Содрав со своей переносицы очки, я что есть силы запульнул ими в этого содрогающегося в конвульсиях идиота.
– Беги, – рыкнул я, выдыхая кубометры пара, – просто беги.
– Так, тихо, успокоились все, – зыркнув на нас всех грозным взглядом, прошипел Бен. – Вашей детской потасовки на первой пресс-конференции мне только не хватало. Вы двое – марш в зал, а ты… Надеюсь, хватит ума не налажать по полной.
Но лучше бы мы и правда подрались… Сборище голодных до моего провала журналюг кричало наперебой, беспорядочные вспышки фотокамер доводили чуть ли не до эпилептического припадка, а вопросы были один коварней другого.
– Мистер Старк, что вы намерены делать с растущим потоков беженцев?
– Дерек, как вы планируете выводить нас из локдауна?
– Господин кандидат, отразится ли ваша карьера в политике на вашем участии в ликвидации катастроф?
– Будете ли вы пользоваться своими супер-способностями для дискредитации противников?
И все одно да потому, от шума и гама уши сворачивались в трубочку. Бен без устали закатывал глаза, когда за очередным ответом я с глупым выражением лица обращался к нему, сидящему по левую руку и явно желающему провалиться сквозь землю.
Глава 5 – Дерек
Но работа над ошибками на следующей пресс-конференции мне тоже никак не помогла. Рейтинги моей кандидатуры валились в тартарары, и никакие посещения госпиталей, выступления на митингах и участия в ток-шоу не были способны этого исправить. Наша затея была близка к провалу. Я срывался, бесился, отпускал контроль, позволяя прямо на глазах у ошарашенных обитателей штаба вспыхивать ярким пламенем все заготовленные для меня речи. Дилан причитал, что скоро заведет себе карманный огнетушитель, еще больше приводя меня в бешенство.

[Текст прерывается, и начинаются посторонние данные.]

-- ==== Sys2Proof/Machine/Message.lean ====
section
/-! DEFINITION. The message: "the byte sequence fed to the block since the last INIT or reset" (spec/00_scope.md R9).
The block does not store it; statements speak of it. -/

namespace Sys2Proof.Machine

open Sys2Proof

/-- The bytes an instruction feeds, in the order of R110 to R112; only a DATA write feeds any. -/
def fedBytes : Instr → List Byte
  | .dataWr8 wdata => laneBytes 1 wdata
  | .dataWr16 wdata => laneBytes 2 wdata
  | .dataWr32 wdata => laneBytes 4 wdata
  | .ctrlWr _ => []
  | .resultRd _ => []
  | .expectWr _ => []
  | .expectRd _ => []
  | .statusRd _ => []
  | .busErr _ _ _ => []

/-- A DATA write that succeeds: the decoder accepts it. -/
def isDataWrite : Instr → Bool
  | .dataWr8 _ => true
  | .dataWr16 _ => true
  | .dataWr32 _ => true
  | .ctrlWr _ => false
  | .resultRd _ => false
  | .expectWr _ => false
  | .expectRd _ => false
  | .statusRd _ => false
  | .busErr _ _ _ => false

/-- A CTRL_WR with INIT = 1 starts a message (R100, R101). -/
def startsMessage : Instr → Bool
  | .ctrlWr wdata => ctrlInit wdata
  | .dataWr8 _ => false
  | .dataWr16 _ => false
  | .dataWr32 _ => false
  | .resultRd _ => false
  | .expectWr _ => false
  | .expectRd _ => false
  | .statusRd _ => false
  | .busErr _ _ _ => false

/-- The message after one more move of the host. -/
def messageStep (message : List Byte) : HostMove → List Byte
  | .request txn => if startsMessage (decode txn) then [] else message ++ fedBytes (decode txn)
  | .reset _ => []

/-- The message after a sequence of moves. -/
def messageAfter (message : List Byte) (moves : List HostMove) : List Byte := moves.foldl messageStep message

end Sys2Proof.Machine
end

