-- ==== Sys2Proof/Laws/Ops.lean ====
section
/-! SUPPORT. What each shared operation can do, said once: the operations of Machine/Ops.lean, the meanings (`exec` always
answers `.next (execNext i s)`), and the step (`step_cases`). -/

namespace Sys2Proof.Machine

open Sys2Proof

/-! ### Shared operations -/

/-- `startMessage` writes ACC, OK and MISMATCH and nothing else. -/
theorem State.startMessage_eq (s : State) : s.startMessage = { s with acc := 0xFFFFFFFF, ok := false, mismatch := false } :=
  rfl

/-- `feed` writes ACC, OK and MISMATCH and nothing else. -/
theorem State.feed_eq (bytes : List Byte) (s : State) :
    s.feed bytes = { s with acc := absorb s.acc bytes, ok := false, mismatch := false } := rfl

/-- `checkExpect` writes EXPECT, OK and MISMATCH and nothing else; exactly one flag is set. -/
theorem State.checkExpect_eq (v : Word) (s : State) :
    s.checkExpect v =
      { s with expect := v, ok := decide (v = s.acc ^^^ 0xFFFFFFFF), mismatch := decide (v ≠ s.acc ^^^ 0xFFFFFFFF) } := rfl

/-- `recordError` writes ERR and ERR_CAUSE and nothing else; a cause on record stays. -/
theorem State.recordError_eq (cause : Cause) (s : State) :
    s.recordError cause = { s with err := true, errCause := if s.err then s.errCause else causeCode cause } := by
  cases h : s.err <;> simp [State.recordError, State.withError, h]
  · rw [← h]

/-- `clearError` writes ERR and ERR_CAUSE and nothing else. -/
theorem State.clearError_eq (s : State) : s.clearError = { s with err := false, errCause := 0 } := rfl

/-- `assertReset` gives the reset registers and keeps the moves still presented. -/
theorem State.assertReset_eq (inFlight : Option Txn) (s : State) :
    s.assertReset inFlight = { State.reset with inputs := s.inputs } := rfl

/-- `takeMove` takes the oldest move and changes nothing else. -/
theorem State.takeMove_cons {s : State} {move : HostMove} {rest : List HostMove} (h : s.inputs = move :: rest) :
    s.takeMove = some (move, s.withInputs rest) := by simp [State.takeMove, h]

theorem State.takeMove_nil {s : State} (h : s.inputs = []) : s.takeMove = none := by simp [State.takeMove, h]

theorem causeCode_ne_zero (cause : Cause) : causeCode cause ≠ 0 := by cases cause <;> decide

theorem causeCode_le_four (cause : Cause) : (causeCode cause).toNat ≤ 4 := by cases cause <;> decide

/-! ### The meanings -/

/-- The next state of each instruction: its whole effect, everything else as in `s`. -/
def execNext (i : Instr) (s : State) : State :=
  match i with
  | .ctrlWr w =>
    { s with
      acc := if w.getLsbD 0 then 0xFFFFFFFF else s.acc
      ok := if w.getLsbD 0 then false else s.ok
      mismatch := if w.getLsbD 0 then false else s.mismatch
      err := if w.getLsbD 1 then false else s.err
      errCause := if w.getLsbD 1 then 0 else s.errCause
      response := some (.okay 0) }
  | .dataWr8 w => (s.feed (laneBytes 1 w)).withResponse (some (.okay 0))
  | .dataWr16 w => (s.feed (laneBytes 2 w)).withResponse (some (.okay 0))
  | .dataWr32 w => (s.feed (laneBytes 4 w)).withResponse (some (.okay 0))
  | .resultRd _ => s.withResponse (some (.okay s.result))
  | .expectWr v => (s.checkExpect v).withResponse (some (.okay 0))
  | .expectRd _ => s.withResponse (some (.okay s.expect))
  | .statusRd _ => s.withResponse (some (.okay s.statusWord))
  | .busErr cause _ _ => (s.recordError cause).withResponse (some .error)

/-- Every instruction completes, in every state, with the effect `execNext` says. -/
theorem exec_eq (i : Instr) (s : State) : exec i s = .next (execNext i s) := by
  cases i with
  | ctrlWr w =>
    cases h0 : w.getLsbD 0 <;> cases h1 : w.getLsbD 1 <;>
      simp only [exec, execNext, execCtrlWr, ctrlInit, ctrlClrErr, h0, h1] <;> rfl
  | dataWr8 => rfl
  | dataWr16 => rfl
  | dataWr32 => rfl
  | resultRd => rfl
  | expectWr => rfl
  | expectRd => rfl
  | statusRd => rfl
  | busErr => rfl

/-- No instruction takes a move of the host: that is the step's. -/
@[simp] theorem execNext_inputs (i : Instr) (s : State) : (execNext i s).inputs = s.inputs := by
  cases i <;> simp [execNext, State.feed_eq, State.checkExpect_eq, State.recordError_eq]

/-! ### The step -/

theorem step_request {s : State} {txn : Txn} {rest : List HostMove} (h : s.inputs = .request txn :: rest) :
    step s = .next (execNext (decode txn) (s.withInputs rest)) := by
  rw [← exec_eq]; simp [step, State.takeMove_cons h]

theorem step_reset {s : State} {inFlight : Option Txn} {rest : List HostMove} (h : s.inputs = .reset inFlight :: rest) :
    step s = .next { State.reset with inputs := rest } := by
  simp [step, State.takeMove_cons h, State.assertReset_eq]

theorem step_idle {s : State} (h : s.inputs = []) : step s = .next { s with response := none } := by
  simp [step, State.takeMove_nil h, State.idle, State.withResponse_eq]

/-- All a step can do. -/
theorem step_cases {s t : State} (h : step s = .next t) :
    (s.inputs = [] ∧ t = { s with response := none }) ∨
    (∃ inFlight rest, s.inputs = .reset inFlight :: rest ∧ t = { State.reset with inputs := rest }) ∨
    (∃ txn rest, s.inputs = .request txn :: rest ∧ t = execNext (decode txn) (s.withInputs rest)) := by
  obtain ⟨inputs, hi⟩ : ∃ inputs, s.inputs = inputs := ⟨_, rfl⟩
  cases inputs with
  | nil => rw [step_idle hi] at h; exact .inl ⟨hi, by cases h; rfl⟩
  | cons move rest =>
    cases move with
    | reset inFlight => rw [step_reset hi] at h; exact .inr (.inl ⟨inFlight, rest, hi, by cases h; rfl⟩)
    | request txn => rw [step_request hi] at h; exact .inr (.inr ⟨txn, rest, hi, by cases h; rfl⟩)

/-! ### Sequences -/

@[simp] theorem andThen_next {α β : Type} (a : α) (f : α → Host.Outcome β Fault Refusal) : andThen (.next a) f = f a := rfl

/-- Issuing a transaction is executing what it decodes to; the moves presented stay. -/
theorem issue_eq (txn : Txn) (s : State) : issue txn s = .next (execNext (decode txn) s) := by
  rw [issue, step_request (txn := txn) (rest := s.inputs) rfl]; simp

end Sys2Proof.Machine
end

Однажды ему даже пришлось перенести меня из офиса куда-то на пустынное побережье, когда Бен позволил себе рявкнуть что-то вроде «я изначально знал, что эта затея не выгорит, надо было выбрать в качестве кандидата Ника». Воспоминания о недавней драке все еще были свежи в памяти, и Дилан действительно вовремя уловил это мое состояние, когда из ноздрей начинает валить визуальный пар, а по телу проходит болезненная рябь: еще немного, и очередной пожар в штабе Таймлесс не заставил бы себя ждать.
Выдохнуть на свежем воздухе, к слову, было даже кстати. От бесконечной чехарды заучивания заунывных речей, проверок Бена, постоянного пребывания в четырех стенах плавился мозг. И стоило нам с Диланом оказаться на неизвестном нам пляже, как желание спалить все вокруг резко отпустило.
– Бесит меня все до чертиков. Свернул бы шеи этому Бену, этому Нику, этим журналюгам, сжег бы их напалмом и глазом не моргнул, – сев на песок, глядя, как закатные лучи купаются в морской глади, пробормотал я. Все-таки, ничто не успокаивало бушующий в моей груди пожар лучше, чем море. Дилан знал, куда меня спрятать от посторонних глаз.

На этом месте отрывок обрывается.